Reputation: 23
I'm trying to create a snakemake pipeline whose outputs are determined by the set of sequencing files present in a particular folder. The structure of my filepath here is something like:
project_dir
> Snakefile
> code
> python_scripts
> ab1_to_fastq.py
> data
> 1.ab1_files
> A.ab1
> B.ab1
> C.ab1
> 2.fastq_files
Here's the code for my actual Snakefile
import glob
import os
def collect_reads():
ab1_files = glob.glob("data/1.ab1_files/*.ab1")
ab1_files.sort()
ab1_reads = [ab1_file.split('/')[-1].replace('.ab1', '') for ab1_file in ab1_files]
return ab1_reads
READS = collect_reads()
print(expand("data/2.fastq_files/{read}.fastq", read=READS))
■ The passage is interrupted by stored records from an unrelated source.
-- ==== Sys2Proof/Machine/Pointers.lean ====
section
/-! DEFINITION. The PTR class (R105 to R108). -/

namespace Sys2Proof.Machine

/-- A pointer whose address field is moved by an exact offset; out of range it raises POINTER_FAULT (R106). -/
def movePtr (s : State) (a : Word) (off : Int) : Res :=
  let t := (ptrAddr a : Int) + off
  if t < 0 ∨ 2 ^ 53 ≤ t then .trap .pointerFault a else .done s [ptrWith a t.toNat]

/-- PADD (R106): off = s(b). -/
def execPadd (b a d : Reg) : State → Out :=
  issue { word := wordK 11 0 0 b.toNat a.toNat d.toNat, srcs := [a, b], dsts := [d] } (fun s xs =>
    movePtr s (arg xs 0) (arg xs 1).toInt)

/-- PADDI (R106): off = sext(imm12, 12). -/
def execPaddi (imm : BitVec 12) (a d : Reg) : State → Out :=
  issue { word := wordI 11 1 imm.toNat a.toNat d.toNat, srcs := [a], dsts := [d] } (fun s xs =>
    movePtr s (arg xs 0) imm.toInt)

/-- PSUB (R106): off = −s(b). -/
def execPsub (b a d : Reg) : State → Out :=
  issue { word := wordK 11 0 2 b.toNat a.toNat d.toNat, srcs := [a, b], dsts := [d] } (fun s xs =>
    movePtr s (arg xs 0) (-(arg xs 1).toInt))

/-- PSETF (R107): FMT and L replaced. -/
def execPsetf (l : BitVec 3) (f : BitVec 5) (a d : Reg) : State → Out :=
  unaryOp (wordI 11 3 (l.toNat * 32 + f.toNat) a.toNat d.toNat) a d (fun x =>
    setBits (setBits x 60 56 f.toNat) 55 53 l.toNat)

/-- PSETP (R107): PATH replaced. -/
def execPsetp (path : BitVec 3) (a d : Reg) : State → Out :=
  unaryOp (wordI 11 4 path.toNat a.toNat d.toNat) a d (fun x => setBits x 63 61 path.toNat)

/-- PGETF (R107): FMT in [4:0], L in [7:5], PATH in [10:8]. -/
def execPgetf (a d : Reg) : State → Out :=
  unaryOp (wordK 11 0 5 0 a.toNat d.toNat) a d (fun x => wordOf (ptrFmt x + ptrL x * 32 + ptrPath x * 256))

/-- Whether FMT and L are a combination refused whatever the access: codes 2 and 3 of R108. -/
def fmtReserved (p : Word) : Bool := decide (19 ≤ ptrFmt p)
def fmtBadL (p : Word) : Bool :=
  (ptrFmt p == 14 && ptrL p != 0) || ((ptrFmt p == 15 || ptrFmt p == 16) && decide (6 ≤ ptrL p))

/-- PCHK's code for a pointer and an access descriptor (R108). -/
def pchkCode (user : Bool) (p b : Word) : Nat :=
  let n := bits b 52 0
  let last := match ptrPath p with
    | 2 => 2 ^ 19
    | 3 => 2 ^ 19
    | 4 => 2 ^ 27
    | _ => 2 ^ 53
  if ptrPath p = 5 ∨ ptrPath p = 6 then 1
  else if fmtReserved p then 2
  else if fmtBadL p then 3
  else if ptrDirty p then 4
  else if last < ptrOff p + n then 5
  else if ptrPath p = 7 ∧ user then 6
  else if bitOf b 63 ∧ ptrPath p = 1 then 7
  else if bitOf b 62 ∧ ptrFmt p = 17 then 8
  else 0

/-- PCHK (R108). -/
def execPchk (b a d : Reg) : State → Out :=
  issue { word := wordK 11 0 6 b.toNat a.toNat d.toNat, srcs := [a, b], dsts := [d] } (fun s xs =>
    .done s [wordOf (pchkCode (s.privilege s.cur == 0) (arg xs 0) (arg xs 1))])

end Sys2Proof.Machine
end

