-- ==== Sys2Proof/Certificates/Slice0/Obligations.lean ====
section
/-! DEFINITION. The statements for the provers: what the instructions and events of the spec's rules do, what they leave, and what holds of
the whole machine. Each names the rules it rests on; those of basis 'stated' in OBLIGATIONS.json state the rules cited there whole. -/

open Sys2Proof Sys2Proof.Machine

/-- What reset leaves, where the spec gives it: TB 0, no partition, no thread, the reset column of every thread register (R69, R98, R126,
R156, R175, R209, R284, R308, R309, R376, R385), of a partition's (R279, R341, R350, R395, R397, R429) and of an interface's (R417). The
registers g1 to g31 are full and hold 0. That memory reads 0 is the model's choice (assumption 3). -/
def Obligations.ResetValues : Prop :=
  let s := State.reset
  let t : Thread := {}
  let p : Partition := {}
  let v : Vi := {}
  s.tb = 0 ∧ s.parts = [] ∧ s.ctxs = [] ∧ s.packets = [] ∧ (∀ a, s.live a = false) ∧ (∀ a, s.mem.byte a = 0) ∧
  (∀ r, t.getG r = 0 ∧ t.full r = true) ∧ t.loops = [] ∧
  (∀ n, t.csr.get n = if n = 0x011 then 0xFF else if n = 0x012 then 0x0000000100000001 else if n = 0x015 then 3 else if n = 0x019 then 1
    else if n = 0x01B then 0xFFFE else if n = 0x01C then 0xFFFFFFFFFFFFFFFE else 0) ∧
  (∀ k i, (s.core k).xctl = 0 ∧ (s.core k).migslot = 0 ∧ Tab.get 0 (s.core k).win i = 0 ∧ Tab.get 0 (s.core k).stat i = 0 ∧
    (s.core k).boundTo (1 + i % 14) = none ∧ (s.cluster k).errcnt = 0) ∧
  p.trcal = 0x1348 ∧ p.lwgt = 0x1348 ∧ p.featmask = 0 ∧ p.fqbase = 0 ∧ p.fqhead = 0 ∧ p.fqtail = 0 ∧ p.supcore = 0 ∧ p.trapval = 0 ∧ p.capw = 0 ∧ p.bal = 0 ∧
  (∀ off, v.regRead off = 0)

/-- The memories of the package, HBM4 and the Deck vaults, are in canonical form at reset. Canonical form is the form of this model's memory
lists (assumption 3). -/
def Obligations.ResetMemoryCanonical : Prop :=
  State.reset.memoryWf = true

/-- Every step that answers a next state keeps the memories of the package, HBM4 and the Deck vaults, in canonical form: addresses strictly
rising, and no entry equal to what an unlisted address reads as (assumption 3). -/
def Obligations.StepKeepsMemoryCanonical : Prop :=
  KeptByStep (fun s => s.memoryWf = true)

/-- A step at a slot's turn runs the instruction whose word stands at the thread's pc: `exec` of it, in the state that the turn's checks
leave, which keeps the thread, memory and packets; a word that is none traps under R49 and R50. The word is the one on the pinned code
page of the pc; a line that the instruction cache lacks is a bubble, a pc on no code page raises BRANCH_TARGET, and one that no TLB maps
waits for a walk (R62, R63, R88, R89, R462). A waiting event is performed, and an actor without a thread does nothing. -/
def Obligations.StepRunsDecodedInstruction : Prop :=
  (∀ (s : State) (k i : Nat) (rest : List Actor), s.stopped = false → s.agenda = [] → s.rot = .slot k i :: rest →
    let a := Actor.slot k i
    let t := s.thrOf a
    let s0 := { s with rot := rest, cur := a }
    s.live a = true → t.saveAt = none → t.run = .issuing → t.held = false → t.arriving = false →
    (∀ s1 j tail, s0.beforeIssue k i = .ok s1 → decodeBytes (s1.fetchBytes a) = .ok (j, tail) → step s = exec j s1) ∧
    (∀ s1, s0.beforeIssue k i = .ok s1 → decodeBytes (s1.fetchBytes a) = .error .future →
      step s = .next (s1.trapTurn .futureInstruction (BitVec.ofNat 64 (leNat (s1.fetchBytes a))))) ∧
    (∀ s1 e, s0.beforeIssue k i = .ok s1 → decodeBytes (s1.fetchBytes a) = .error e → e ≠ .future →
      step s = .next (s1.trapTurn .illegalInstruction (BitVec.ofNat 64 (leNat (s1.fetchBytes a))))) ∧
    (∀ s1, s0.beforeIssue k i = .error s1 → step s = .next s1) ∧
    (∀ page shift frame, t.async = [] → t.timerDue = false → t.csr.timer = 0 → t.drained = none → t.startCheck = false → t.faultSeq = none →
      t.walking = none → t.pc.toNat % 4 = 0 → (s.ctx t.ctx).code.find? (fun x => t.pc.toNat / 2 ^ x.2.1 == x.1) = some (page, shift, frame) →
      icacheLine t.ctx t.pc.toNat ∈ (s.core k).icache → s.poison = [] → s.flawed = [] →
      ∃ s1, s0.beforeIssue k i = .ok s1 ∧ s1.cur = a ∧ (∀ b, s1.thrOf b = if b = a then { t with noCode := none } else s.thrOf b) ∧
        s1.mem = s.mem ∧ s1.vaults = s.vaults ∧ s1.packets = s.packets ∧ s1.parts = s.parts ∧ s1.ctxs = s.ctxs ∧ s1.now = s.now ∧
        s1.fetchBytes a = (List.range 4).map (fun j => s.mem.byte (frame + t.pc.toNat % 2 ^ shift + j))) ∧
    (t.async = [] → t.timerDue = false → t.csr.timer = 0 → t.drained = none → t.startCheck = false → t.faultSeq = none → t.walking = none →
      s.targetLook a t.pc = .ok → icacheLine t.ctx t.pc.toNat ∉ (s.core k).icache →
      ∃ t1, step s = .next t1 ∧ (t1.thrOf a).parked = true ∧ (t1.thrOf a).pc = t.pc ∧ (∀ b, b ≠ a → t1.thrOf b = s.thrOf b) ∧
        t1.mem = s.mem ∧ t1.packets = s.packets) ∧
    (t.async = [] → t.timerDue = false → t.csr.timer = 0 → t.drained = none → t.faultSeq = none → t.walking = none →
      (s.targetLook a t.pc = .bad →
        step s = .next ((s0.setThrOf a { t with startCheck := false, noCode := none }).takeTrap a .branchTarget (wordOf t.pc.toNat) t.pc false)) ∧
      (s.targetLook a t.pc = .miss → ∃ t1, step s = .next t1 ∧ (t1.thrOf a).parked = true ∧ (t1.thrOf a).pc = t.pc ∧
        (∀ b, b ≠ a → t1.thrOf b = s.thrOf b) ∧ t1.mem = s.mem))) ∧
  (∀ (s : State) (x : Nat) (rest : List Actor) (e : Episode) (j : Instr) (tail : List Byte), s.stopped = false → s.agenda = [] →
    s.rot = .episode x :: rest → Tab.find? s.episodes x = some e → s.live (.episode x) = true → e.overrun = false → e.instr < e.budget →
    decodeBytes (e.store.readBytes e.thr.pc.toNat 4) = .ok (j, tail) → step s = exec j { s with rot := rest, cur := .episode x }) ∧
  (∀ (s : State) (e : Instr) (rest : List (Option Instr)), s.stopped = false → s.agenda = some e :: rest → e.isEvent = true →
    step s = exec e { s with agenda := rest }) ∧
  (∀ (s : State) (a : Actor) (rest : List Actor), s.stopped = false → s.agenda = [] → s.rot = a :: rest → s.live a = false →
    step s = .next { s with rot := rest, cur := a })

/-- From R60, R365: the clock. When the turns of an F-cycle are over, the next F-cycle begins: its turns are those of slot n mod 16 of every
core of a partition with a thread there (R29), and in the first F-cycle of an A-cycle those of the episode contexts whose number is the
A-cycle modulo 4. Writes to core-shared state that are due are committed (R73). -/
def Obligations.ClockRotatesSlots : Prop :=
  ∀ (s : State) (rest : List (Option Instr)), s.stopped = false → s.agenda = none :: rest → s.rot = [] →
    ∃ t, step s = .next t ∧ t.now = s.now + 1 ∧ t.agenda = rest ∧
      (∀ k i, (.slot k i) ∈ t.rot ↔ i = t.now % 16 ∧ (1024 ≤ k ∨ (s.partOfCore k).isSome = true) ∧
        (∃ c, (k, c) ∈ t.cores ∧ (Tab.find? c.slots i).isSome = true)) ∧
      (∀ x, (.episode x) ∈ t.rot ↔ t.now % 2 = 0 ∧ x % 4 = t.now / 2 % 4 ∧ ∃ e, (x, e) ∈ t.episodes) ∧
      ((∀ p ∈ s.packets, p.due = none) → (∀ k, t.core k = (s.core k).commit (s.now + 1)) ∧ t.mem = s.mem ∧ t.episodes = s.episodes)

/-- Words that the spec works out, read as it reads them. -/
def Obligations.DecodeSampleWords : Prop :=
  ∀ x ∈ [(0x0003B303, Instr.ldd 0 7 6), (0x0083B807, .std 16 8 7), (0x0402F083, .pref 64 5 1), (0x00F7070F, .add 15 14 14), (0x0052019F, .beq 3 5 4),
      (0x000400A3, .jal 64 1), (0x00008027, .jalr 0 1 0), (0x009283AF, .padd 9 5 7), (0x005201B3, .fadd 5 4 0 3), (0x040004C3, .vgrant false 9),
      (0x000001C7, .mclaim 3), (0x100A025B, .take 20 4), (0x1463F2D7, .amocas 2 6 7 3 true 5), (0x000202DF, .tstart 4 5), (0x000202D3, .epopen 4 5),
      (0x000002E3, .csrr 0 5), (0x00504063, .sysc 5), (0x00006063, .tret)],
    decodeTableWord 32 x.1 = some x.2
rule convert_ab1_to_fastq:
input:
ab1="data/1.ab1_files/{read}.ab1"
output:
fastq="data/2.fastq_files/{read}.fastq"
shell:
"python code/python_scripts/ab1_to_fastq.py --ab1 {input.ab1} --fastq {output.fastq}"
rule all:
input:
fastq=expand("data/2.fastq_files/{read}.fastq", read=READS)
My understanding is that all
should be my target rule, and that the input variable of fastq in that rule evaluates to
['data/2.fastq_files/A.fastq', 'data/2.fastq_files/B.fastq', 'data/2.fastq_files/C.fastq']
And this seems to be confirmed by the print output in the pipeline when I run my script. However, I get the error WorkflowError: Target rules may not contain wildcards. Please specify concrete files or a rule without wildcards.
whenever I run this script.
Strangely, I can copy one of the paths from the list generated by expand to call snakemake directly, e.g. snakemake data/2.fastq_files/A.fastq
and the pipeline completes successfully.
What am I missing?
Upvotes: 2
Views: 1650
Reputation: 8194
It could be that snakemake thinks your target rule is convert_ab1_to_fastq
and not all
. By default, snakemake takes the first rule as target rule. Declare all
first, and see whether this solves your problem.
Upvotes: 2